Six laboratory beagle dogs were included in this study. All dogs were 14-month-old intact males, and their mean weight was 11.8 kg (range 10.8–12.7). Their sire and dam lines were all different and they were not genetically related to each other. Before the experiment, they were acclimated for 2 weeks, and there were no historical and clinical findings suggestive of dermatitis or any other allergic disease. During the entire period of the study, the 6 dogs were kept indoors in one room of the Konkuk Laboratory Animal Research Center, where the temperature and humidity were maintained at 22–24°C and 45–55%, respectively. Other dogs were not allowed to enter this room to limit their exposure to other allergens. Further, access to the dogs was restricted to people directly involved in this study. They were raised in individual runs made of stainless steel and the runs were cleaned using high pressure water once daily. Kennels were 1.7 cubic meters in size and large enough for dogs to move around freely. Items that could trap the mite bodies and cause consistent exposure to them such as bedding, clothes, and toys were all prohibited. They were fed conventional dry dog food based on daily energy requirements and could drink clean tap water voluntarily. To minimize disturbance to the skin condition, bathing was prohibited during the study.

Materials

We made an HDM paste with Der f mite bodies (18M03, CITEQ biologics, Groningen, Netherlands) and mineral oil so that it was easy to apply on the skin.
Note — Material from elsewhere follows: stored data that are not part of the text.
-- ==== Sys2Proof/Syntax.lean ====
section
/-! DEFINITION. The instruction set as syntax: the 13 opcodes of 30_encoding.md rule R62, the four formats of rule
R61, and the ONE inductive of instructions, whose operands are whole bytes (rules R61, R64, R65). -/

namespace Sys2Proof

/-- The four instruction formats (30_encoding.md R61). -/
inductive Format where
  /-- no operand -/
  | N
  /-- one register index byte -/
  | R
  /-- two register index bytes -/
  | RR
  /-- a register index byte, then an immediate byte -/
  | RI
  deriving DecidableEq, Repr

/-- The 13 opcodes, in the order of 30_encoding.md R62. -/
inductive Opcode where
  | hlt | ldi | prn | mul | add | push | pop | call | ret | cmp | jmp | jeq | jne
  deriving DecidableEq, Repr

/-- An instruction: an opcode with its latched operand bytes (30_encoding.md R61, R72; one constructor for each row
of the opcode table). A register operand is the whole byte, as it was fetched: only 0..7 names a register
(R64; `Instr.WellFormed`). -/
inductive Instr where
  /-- HLT (41_system_and_data.md R100) -/
  | hlt
  /-- LDI r, imm (41_system_and_data.md R101) -/
  | ldi (r imm : Byte)
  /-- PRN r (41_system_and_data.md R102) -/
  | prn (r : Byte)
  /-- MUL ra, rb (42_alu.md R112) -/
  | mul (ra rb : Byte)
  /-- ADD ra, rb (42_alu.md R111) -/
  | add (ra rb : Byte)
  /-- PUSH r (43_stack.md R120) -/
  | push (r : Byte)
  /-- POP r (43_stack.md R121) -/
  | pop (r : Byte)
  /-- CALL r (44_control_transfer.md R130) -/
  | call (r : Byte)
  /-- RET (44_control_transfer.md R131) -/
  | ret
  /-- CMP ra, rb (42_alu.md R113) -/
  | cmp (ra rb : Byte)
  /-- JMP r (44_control_transfer.md R132) -/
  | jmp (r : Byte)
  /-- JEQ r (44_control_transfer.md R133) -/
  | jeq (r : Byte)
  /-- JNE r (44_control_transfer.md R134) -/
  | jne (r : Byte)
  deriving DecidableEq, Repr

/-- The opcode of an instruction. -/
def Instr.opcode : Instr → Opcode
  | .hlt => .hlt
  | .ldi _ _ => .ldi
  | .prn _ => .prn
  | .mul _ _ => .mul
  | .add _ _ => .add
  | .push _ => .push
  | .pop _ => .pop
  | .call _ => .call
  | .ret => .ret
  | .cmp _ _ => .cmp
  | .jmp _ => .jmp
  | .jeq _ => .jeq
  | .jne _ => .jne

/-- The operand bytes of an instruction, in encoding order (30_encoding.md R61, R72). -/
def Instr.operands : Instr → List Byte
  | .hlt => []
  | .ldi r imm => [r, imm]
  | .prn r => [r]
  | .mul ra rb => [ra, rb]
  | .add ra rb => [ra, rb]
  | .push r => [r]
  | .pop r => [r]
  | .call r => [r]
  | .ret => []
  | .cmp ra rb => [ra, rb]
  | .jmp r => [r]
  | .jeq r => [r]
  | .jne r => [r]

end Sys2Proof
end

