-- ==== Sys2Proof/Machine/Stack.lean ====
section
/-! DEFINITION. The stack mechanics that PUSH and CALL, POP and RET share (43_stack.md rule R122), and PUSH and POP
(rules R120 and R121). -/

namespace Sys2Proof.Machine

/-- The SP a push moves to, SP - 1, computed on integers (43_stack.md R120): SP = 0 raises OutOfBounds(StackPointer, -1). -/
def pushPointer (s : State) : Except Raise Byte := do
  let sp ← readReg s Config.spIndex
  if sp.toNat = 0 then .error (raiseStackPointer (-1))
  else return BitVec.ofNat 8 (sp.toNat - 1)

/-- The commits of a push (43_stack.md R120): SP first, then the byte at the new SP. -/
def pushCommit (s : State) (sp' v : Byte) : State := memWrite (writeReg s Config.spIndex sp') sp' v

/-- The SP a pop leaves, `base + 1` on integers (43_stack.md R121): 256 raises OutOfBounds(StackPointer, 256). -/
def popPointer (base : Byte) : Except Raise Byte :=
  if base.toNat + 1 > 255 then .error (raiseStackPointer ((base.toNat + 1 : Nat) : Int))
  else .ok (BitVec.ofNat 8 (base.toNat + 1))

/-- The checks of PUSH in their order (43_stack.md R120), and what they find: the new SP and the byte to store. The
register is read after SP has been decremented, so PUSH R7 stores the new SP. -/
def pushChecks (r : Byte) (s : State) : Except Raise (Byte × Byte) := do
  let i ← regField r
  let sp' ← pushPointer s
  let v ← readRegAfterPush s i sp'
  return (sp', v)

/-- PUSH r (43_stack.md R120). -/
def execPush (r : Byte) (s : State) : Host.Outcome State Fault Refusal :=
  settle s do
    let (sp', v) ← pushChecks r s
    return advance Opcode.push.byte (pushCommit s sp' v)

/-- POP r (43_stack.md R121): for r = 7 the increment applies to the value just popped. -/
def execPop (r : Byte) (s : State) : Host.Outcome State Fault Refusal :=
  settle s do
    let i ← regField r
    let sp ← readReg s Config.spIndex
    let v ← memRead s sp
    let sp' ← popPointer (if i = Config.spIndex then v else sp)
    return advance Opcode.pop.byte
      (if i = Config.spIndex then writeReg s Config.spIndex sp'
       else writeReg (writeReg s i v) Config.spIndex sp')

end Sys2Proof.Machine
end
Before the suspension, we thawed the freeze-dried mite bodies for one hour. Thereafter, 6 g of mite bodies was suspended in 25 ml of mineral oil to achieve the concentration of 240 mg/ml. The paste was stored in a deep freezer at −80°C. Prior to every application, we thawed and vortexed the HDM paste for even consistency, and aliquots were made from this paste. A precise balance (FX-300i, A&D Company, Tokyo, Japan) was used when making an HDM paste or when collecting the aliquots.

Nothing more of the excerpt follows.